What needs to be done: Needed from the data below: every line from the one with "## Skips -/" up to and including the one with "V-S-3 (at pc 0x200). -/", repeated exactly and with nothing else.
═════ Excerpted data
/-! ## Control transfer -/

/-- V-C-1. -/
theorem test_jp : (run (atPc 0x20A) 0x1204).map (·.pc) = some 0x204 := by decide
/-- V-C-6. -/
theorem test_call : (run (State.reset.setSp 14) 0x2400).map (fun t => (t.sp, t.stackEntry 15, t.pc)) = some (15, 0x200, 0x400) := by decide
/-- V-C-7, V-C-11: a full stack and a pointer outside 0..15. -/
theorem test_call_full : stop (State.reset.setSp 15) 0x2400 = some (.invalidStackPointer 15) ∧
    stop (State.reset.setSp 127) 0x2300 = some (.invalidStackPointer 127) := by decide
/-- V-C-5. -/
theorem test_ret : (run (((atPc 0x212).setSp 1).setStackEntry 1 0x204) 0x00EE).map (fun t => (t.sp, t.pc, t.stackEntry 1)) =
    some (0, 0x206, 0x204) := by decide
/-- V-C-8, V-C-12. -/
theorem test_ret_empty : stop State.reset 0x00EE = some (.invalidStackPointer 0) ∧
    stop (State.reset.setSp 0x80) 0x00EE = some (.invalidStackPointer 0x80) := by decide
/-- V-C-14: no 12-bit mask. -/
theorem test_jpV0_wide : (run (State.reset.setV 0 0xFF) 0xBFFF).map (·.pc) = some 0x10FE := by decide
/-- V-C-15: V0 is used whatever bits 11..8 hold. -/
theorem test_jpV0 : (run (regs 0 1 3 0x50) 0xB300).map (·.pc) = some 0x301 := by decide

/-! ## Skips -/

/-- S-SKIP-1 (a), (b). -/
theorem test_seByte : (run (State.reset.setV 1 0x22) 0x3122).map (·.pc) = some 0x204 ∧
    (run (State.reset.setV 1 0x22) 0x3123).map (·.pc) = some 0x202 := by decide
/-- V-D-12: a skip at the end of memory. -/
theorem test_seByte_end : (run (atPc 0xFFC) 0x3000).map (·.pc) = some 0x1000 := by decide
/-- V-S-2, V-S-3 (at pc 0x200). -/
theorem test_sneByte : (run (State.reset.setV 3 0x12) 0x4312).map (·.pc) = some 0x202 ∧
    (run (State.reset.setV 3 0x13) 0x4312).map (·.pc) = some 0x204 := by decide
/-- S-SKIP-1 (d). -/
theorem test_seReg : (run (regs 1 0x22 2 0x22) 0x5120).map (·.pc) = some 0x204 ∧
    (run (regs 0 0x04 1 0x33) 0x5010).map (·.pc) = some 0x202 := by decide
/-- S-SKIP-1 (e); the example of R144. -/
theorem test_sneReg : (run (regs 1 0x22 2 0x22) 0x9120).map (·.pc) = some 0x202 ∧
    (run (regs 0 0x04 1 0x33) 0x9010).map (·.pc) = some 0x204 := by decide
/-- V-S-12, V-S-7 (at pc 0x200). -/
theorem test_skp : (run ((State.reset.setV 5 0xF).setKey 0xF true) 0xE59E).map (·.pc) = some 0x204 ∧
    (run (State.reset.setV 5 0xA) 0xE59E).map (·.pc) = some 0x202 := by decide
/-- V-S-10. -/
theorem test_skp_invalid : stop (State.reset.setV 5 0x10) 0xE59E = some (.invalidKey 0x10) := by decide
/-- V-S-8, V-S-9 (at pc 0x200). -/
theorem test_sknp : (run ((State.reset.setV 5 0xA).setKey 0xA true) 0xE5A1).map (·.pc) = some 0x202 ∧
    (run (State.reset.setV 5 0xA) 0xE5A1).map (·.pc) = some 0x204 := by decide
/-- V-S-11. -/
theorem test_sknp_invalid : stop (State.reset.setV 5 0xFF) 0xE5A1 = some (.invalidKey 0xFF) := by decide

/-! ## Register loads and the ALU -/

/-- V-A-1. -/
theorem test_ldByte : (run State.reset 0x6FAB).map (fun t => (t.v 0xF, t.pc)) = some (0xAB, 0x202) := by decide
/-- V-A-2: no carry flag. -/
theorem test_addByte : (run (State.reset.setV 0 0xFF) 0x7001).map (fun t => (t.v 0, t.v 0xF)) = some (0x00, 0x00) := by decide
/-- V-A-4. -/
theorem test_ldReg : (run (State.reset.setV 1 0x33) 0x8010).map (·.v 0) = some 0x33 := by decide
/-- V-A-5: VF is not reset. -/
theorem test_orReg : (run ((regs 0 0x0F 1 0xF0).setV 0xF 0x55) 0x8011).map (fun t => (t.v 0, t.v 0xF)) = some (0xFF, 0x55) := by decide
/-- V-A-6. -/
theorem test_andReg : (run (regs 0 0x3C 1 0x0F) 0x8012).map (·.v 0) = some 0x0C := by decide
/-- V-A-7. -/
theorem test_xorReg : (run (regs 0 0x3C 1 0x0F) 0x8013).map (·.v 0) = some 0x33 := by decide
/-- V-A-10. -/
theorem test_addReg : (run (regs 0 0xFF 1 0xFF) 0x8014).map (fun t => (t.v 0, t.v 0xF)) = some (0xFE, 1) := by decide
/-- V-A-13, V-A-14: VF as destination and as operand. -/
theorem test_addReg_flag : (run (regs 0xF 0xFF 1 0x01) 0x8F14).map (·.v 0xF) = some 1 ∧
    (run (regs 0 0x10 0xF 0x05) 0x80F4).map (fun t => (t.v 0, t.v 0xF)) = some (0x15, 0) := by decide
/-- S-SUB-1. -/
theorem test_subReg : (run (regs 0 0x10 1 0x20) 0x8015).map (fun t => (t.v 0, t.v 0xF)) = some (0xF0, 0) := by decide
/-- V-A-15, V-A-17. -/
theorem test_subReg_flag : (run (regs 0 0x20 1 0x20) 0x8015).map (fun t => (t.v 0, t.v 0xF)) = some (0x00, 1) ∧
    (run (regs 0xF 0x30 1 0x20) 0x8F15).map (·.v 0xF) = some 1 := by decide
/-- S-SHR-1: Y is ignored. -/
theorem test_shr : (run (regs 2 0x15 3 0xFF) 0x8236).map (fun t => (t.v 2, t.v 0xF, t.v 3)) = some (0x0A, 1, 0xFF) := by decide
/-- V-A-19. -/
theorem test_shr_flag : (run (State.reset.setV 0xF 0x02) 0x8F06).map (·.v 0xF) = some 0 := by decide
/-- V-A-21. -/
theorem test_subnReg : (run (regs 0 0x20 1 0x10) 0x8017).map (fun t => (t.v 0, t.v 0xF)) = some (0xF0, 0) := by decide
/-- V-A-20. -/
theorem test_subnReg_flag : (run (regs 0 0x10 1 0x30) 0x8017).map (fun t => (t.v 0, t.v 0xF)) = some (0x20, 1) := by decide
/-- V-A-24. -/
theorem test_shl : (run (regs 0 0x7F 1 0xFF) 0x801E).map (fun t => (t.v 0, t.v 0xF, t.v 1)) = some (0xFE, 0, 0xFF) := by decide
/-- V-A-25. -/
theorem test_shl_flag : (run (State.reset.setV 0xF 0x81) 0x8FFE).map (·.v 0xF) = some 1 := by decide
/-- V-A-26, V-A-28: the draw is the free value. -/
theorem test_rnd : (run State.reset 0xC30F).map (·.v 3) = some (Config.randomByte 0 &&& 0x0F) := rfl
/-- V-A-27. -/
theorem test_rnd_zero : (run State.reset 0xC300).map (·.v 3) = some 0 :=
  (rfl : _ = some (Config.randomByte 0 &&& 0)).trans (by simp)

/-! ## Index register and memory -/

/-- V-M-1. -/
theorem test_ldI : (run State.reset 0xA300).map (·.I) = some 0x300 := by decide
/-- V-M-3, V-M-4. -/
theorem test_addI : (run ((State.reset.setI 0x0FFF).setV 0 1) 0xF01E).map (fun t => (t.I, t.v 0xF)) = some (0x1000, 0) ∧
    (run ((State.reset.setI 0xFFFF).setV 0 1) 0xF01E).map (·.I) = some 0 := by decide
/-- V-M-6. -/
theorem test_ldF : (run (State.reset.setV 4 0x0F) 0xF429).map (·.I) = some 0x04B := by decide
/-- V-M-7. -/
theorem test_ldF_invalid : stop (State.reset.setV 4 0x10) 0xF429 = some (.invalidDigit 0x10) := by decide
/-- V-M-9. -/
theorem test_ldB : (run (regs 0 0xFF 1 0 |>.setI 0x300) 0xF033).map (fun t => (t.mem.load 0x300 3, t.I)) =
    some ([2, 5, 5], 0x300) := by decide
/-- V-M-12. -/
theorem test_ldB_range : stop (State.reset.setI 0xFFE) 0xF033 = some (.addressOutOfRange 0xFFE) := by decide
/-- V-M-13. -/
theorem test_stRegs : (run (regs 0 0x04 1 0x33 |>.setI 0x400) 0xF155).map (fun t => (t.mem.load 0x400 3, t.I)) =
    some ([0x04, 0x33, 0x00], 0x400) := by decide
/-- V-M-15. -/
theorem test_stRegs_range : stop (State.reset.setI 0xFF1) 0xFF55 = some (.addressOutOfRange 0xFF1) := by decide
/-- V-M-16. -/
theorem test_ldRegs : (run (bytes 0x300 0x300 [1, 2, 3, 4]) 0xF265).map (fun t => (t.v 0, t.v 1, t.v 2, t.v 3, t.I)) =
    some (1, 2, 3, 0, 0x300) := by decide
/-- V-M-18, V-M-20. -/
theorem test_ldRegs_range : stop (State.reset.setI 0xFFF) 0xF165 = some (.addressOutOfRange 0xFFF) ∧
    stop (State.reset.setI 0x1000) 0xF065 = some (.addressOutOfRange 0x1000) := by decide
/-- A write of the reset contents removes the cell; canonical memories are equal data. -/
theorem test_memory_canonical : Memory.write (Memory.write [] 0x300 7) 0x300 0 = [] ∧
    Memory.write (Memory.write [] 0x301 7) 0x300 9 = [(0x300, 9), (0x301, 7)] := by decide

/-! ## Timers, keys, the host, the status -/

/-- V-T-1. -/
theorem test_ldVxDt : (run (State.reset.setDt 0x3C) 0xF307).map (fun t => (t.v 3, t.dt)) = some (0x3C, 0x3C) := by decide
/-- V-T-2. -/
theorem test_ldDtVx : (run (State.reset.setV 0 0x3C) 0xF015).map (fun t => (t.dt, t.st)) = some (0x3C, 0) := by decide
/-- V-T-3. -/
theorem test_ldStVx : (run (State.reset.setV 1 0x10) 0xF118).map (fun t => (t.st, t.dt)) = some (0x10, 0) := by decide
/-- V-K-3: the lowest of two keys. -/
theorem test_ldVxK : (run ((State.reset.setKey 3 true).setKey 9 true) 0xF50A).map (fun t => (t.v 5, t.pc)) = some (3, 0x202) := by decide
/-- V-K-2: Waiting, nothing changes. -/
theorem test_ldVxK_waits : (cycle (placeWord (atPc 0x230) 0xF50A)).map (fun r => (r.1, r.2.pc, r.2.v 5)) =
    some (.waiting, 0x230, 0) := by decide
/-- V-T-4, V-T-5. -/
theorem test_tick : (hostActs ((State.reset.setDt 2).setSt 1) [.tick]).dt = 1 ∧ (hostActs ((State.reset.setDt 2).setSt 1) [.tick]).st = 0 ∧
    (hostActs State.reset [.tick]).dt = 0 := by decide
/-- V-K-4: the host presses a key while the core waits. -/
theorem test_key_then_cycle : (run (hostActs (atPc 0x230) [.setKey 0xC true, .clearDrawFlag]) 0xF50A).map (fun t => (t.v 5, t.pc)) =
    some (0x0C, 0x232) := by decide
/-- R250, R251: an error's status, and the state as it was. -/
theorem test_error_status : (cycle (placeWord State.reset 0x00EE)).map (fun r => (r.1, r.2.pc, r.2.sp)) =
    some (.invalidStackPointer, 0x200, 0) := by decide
══════════
═════ Excerpted data
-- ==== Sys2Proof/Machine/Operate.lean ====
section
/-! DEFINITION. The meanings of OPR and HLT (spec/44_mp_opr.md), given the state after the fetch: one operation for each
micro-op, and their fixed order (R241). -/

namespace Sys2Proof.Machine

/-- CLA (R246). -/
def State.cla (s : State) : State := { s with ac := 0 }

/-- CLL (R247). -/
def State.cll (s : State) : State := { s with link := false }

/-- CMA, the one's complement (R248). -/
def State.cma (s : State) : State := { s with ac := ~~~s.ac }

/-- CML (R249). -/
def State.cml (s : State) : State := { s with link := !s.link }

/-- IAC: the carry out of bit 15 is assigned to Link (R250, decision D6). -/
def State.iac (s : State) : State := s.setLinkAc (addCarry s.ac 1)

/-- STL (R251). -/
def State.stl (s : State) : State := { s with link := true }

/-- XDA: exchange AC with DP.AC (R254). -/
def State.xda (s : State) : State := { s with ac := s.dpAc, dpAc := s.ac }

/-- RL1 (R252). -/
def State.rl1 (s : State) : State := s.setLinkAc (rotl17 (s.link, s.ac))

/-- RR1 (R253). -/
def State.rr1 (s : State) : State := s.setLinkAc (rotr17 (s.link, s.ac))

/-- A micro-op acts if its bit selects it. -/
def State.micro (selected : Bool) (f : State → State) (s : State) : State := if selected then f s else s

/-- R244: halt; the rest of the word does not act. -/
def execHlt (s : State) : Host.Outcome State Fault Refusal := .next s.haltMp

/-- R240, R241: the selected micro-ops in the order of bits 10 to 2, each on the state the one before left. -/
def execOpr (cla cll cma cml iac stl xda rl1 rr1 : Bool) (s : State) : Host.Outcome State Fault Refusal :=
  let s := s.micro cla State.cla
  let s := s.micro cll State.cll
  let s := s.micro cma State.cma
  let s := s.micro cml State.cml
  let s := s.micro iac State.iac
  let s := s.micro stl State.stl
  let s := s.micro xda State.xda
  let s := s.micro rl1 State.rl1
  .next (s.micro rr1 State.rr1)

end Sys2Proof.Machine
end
══════════
═════ Excerpted data
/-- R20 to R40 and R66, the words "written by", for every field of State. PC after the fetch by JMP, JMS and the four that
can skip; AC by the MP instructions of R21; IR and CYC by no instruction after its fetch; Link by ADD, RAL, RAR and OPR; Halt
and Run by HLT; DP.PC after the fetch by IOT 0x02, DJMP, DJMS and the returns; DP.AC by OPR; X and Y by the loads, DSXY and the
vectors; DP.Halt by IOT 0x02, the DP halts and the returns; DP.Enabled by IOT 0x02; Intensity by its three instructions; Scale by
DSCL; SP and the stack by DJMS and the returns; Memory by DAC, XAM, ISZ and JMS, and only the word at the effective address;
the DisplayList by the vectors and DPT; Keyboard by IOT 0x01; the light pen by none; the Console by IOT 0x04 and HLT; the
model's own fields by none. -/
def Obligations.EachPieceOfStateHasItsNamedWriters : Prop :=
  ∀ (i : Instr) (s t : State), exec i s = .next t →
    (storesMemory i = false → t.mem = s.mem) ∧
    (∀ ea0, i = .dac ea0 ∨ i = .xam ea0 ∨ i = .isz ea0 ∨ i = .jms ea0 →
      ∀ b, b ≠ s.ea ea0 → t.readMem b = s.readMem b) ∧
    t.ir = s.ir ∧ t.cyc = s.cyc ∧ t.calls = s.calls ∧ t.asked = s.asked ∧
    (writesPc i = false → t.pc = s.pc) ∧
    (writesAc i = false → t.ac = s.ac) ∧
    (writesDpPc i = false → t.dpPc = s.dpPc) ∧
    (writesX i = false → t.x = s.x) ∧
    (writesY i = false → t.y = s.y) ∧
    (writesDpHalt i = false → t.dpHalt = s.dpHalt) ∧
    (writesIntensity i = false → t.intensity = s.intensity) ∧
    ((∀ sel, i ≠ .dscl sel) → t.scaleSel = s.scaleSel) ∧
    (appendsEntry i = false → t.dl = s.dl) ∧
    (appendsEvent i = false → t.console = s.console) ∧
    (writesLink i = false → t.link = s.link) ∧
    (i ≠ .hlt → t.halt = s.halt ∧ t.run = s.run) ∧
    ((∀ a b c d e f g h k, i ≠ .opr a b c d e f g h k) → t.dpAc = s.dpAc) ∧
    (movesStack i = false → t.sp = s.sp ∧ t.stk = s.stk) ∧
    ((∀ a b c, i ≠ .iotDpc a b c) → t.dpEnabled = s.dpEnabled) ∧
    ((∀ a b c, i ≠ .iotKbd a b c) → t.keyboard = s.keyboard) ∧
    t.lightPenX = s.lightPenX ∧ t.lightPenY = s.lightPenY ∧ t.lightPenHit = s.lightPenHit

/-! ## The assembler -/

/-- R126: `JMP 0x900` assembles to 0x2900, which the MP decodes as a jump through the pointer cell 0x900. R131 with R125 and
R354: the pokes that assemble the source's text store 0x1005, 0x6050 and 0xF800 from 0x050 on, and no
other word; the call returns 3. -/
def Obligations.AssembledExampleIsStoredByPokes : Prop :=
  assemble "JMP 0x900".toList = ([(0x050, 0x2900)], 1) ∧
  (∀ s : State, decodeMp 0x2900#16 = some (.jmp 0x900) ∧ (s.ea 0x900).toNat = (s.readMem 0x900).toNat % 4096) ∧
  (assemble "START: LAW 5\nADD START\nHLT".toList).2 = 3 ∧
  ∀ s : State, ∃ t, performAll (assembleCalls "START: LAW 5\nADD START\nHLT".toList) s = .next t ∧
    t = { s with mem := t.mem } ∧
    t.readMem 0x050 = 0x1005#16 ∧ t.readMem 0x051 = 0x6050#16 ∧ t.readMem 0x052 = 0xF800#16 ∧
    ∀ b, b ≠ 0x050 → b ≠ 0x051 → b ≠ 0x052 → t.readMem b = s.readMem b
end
══════════
Exercise output:
/-! ## Skips -/

/-- S-SKIP-1 (a), (b). -/
theorem test_seByte : (run (State.reset.setV 1 0x22) 0x3122).map (·.pc) = some 0x204 ∧
    (run (State.reset.setV 1 0x22) 0x3123).map (·.pc) = some 0x202 := by decide
/-- V-D-12: a skip at the end of memory. -/
theorem test_seByte_end : (run (atPc 0xFFC) 0x3000).map (·.pc) = some 0x1000 := by decide
/-- V-S-2, V-S-3 (at pc 0x200). -/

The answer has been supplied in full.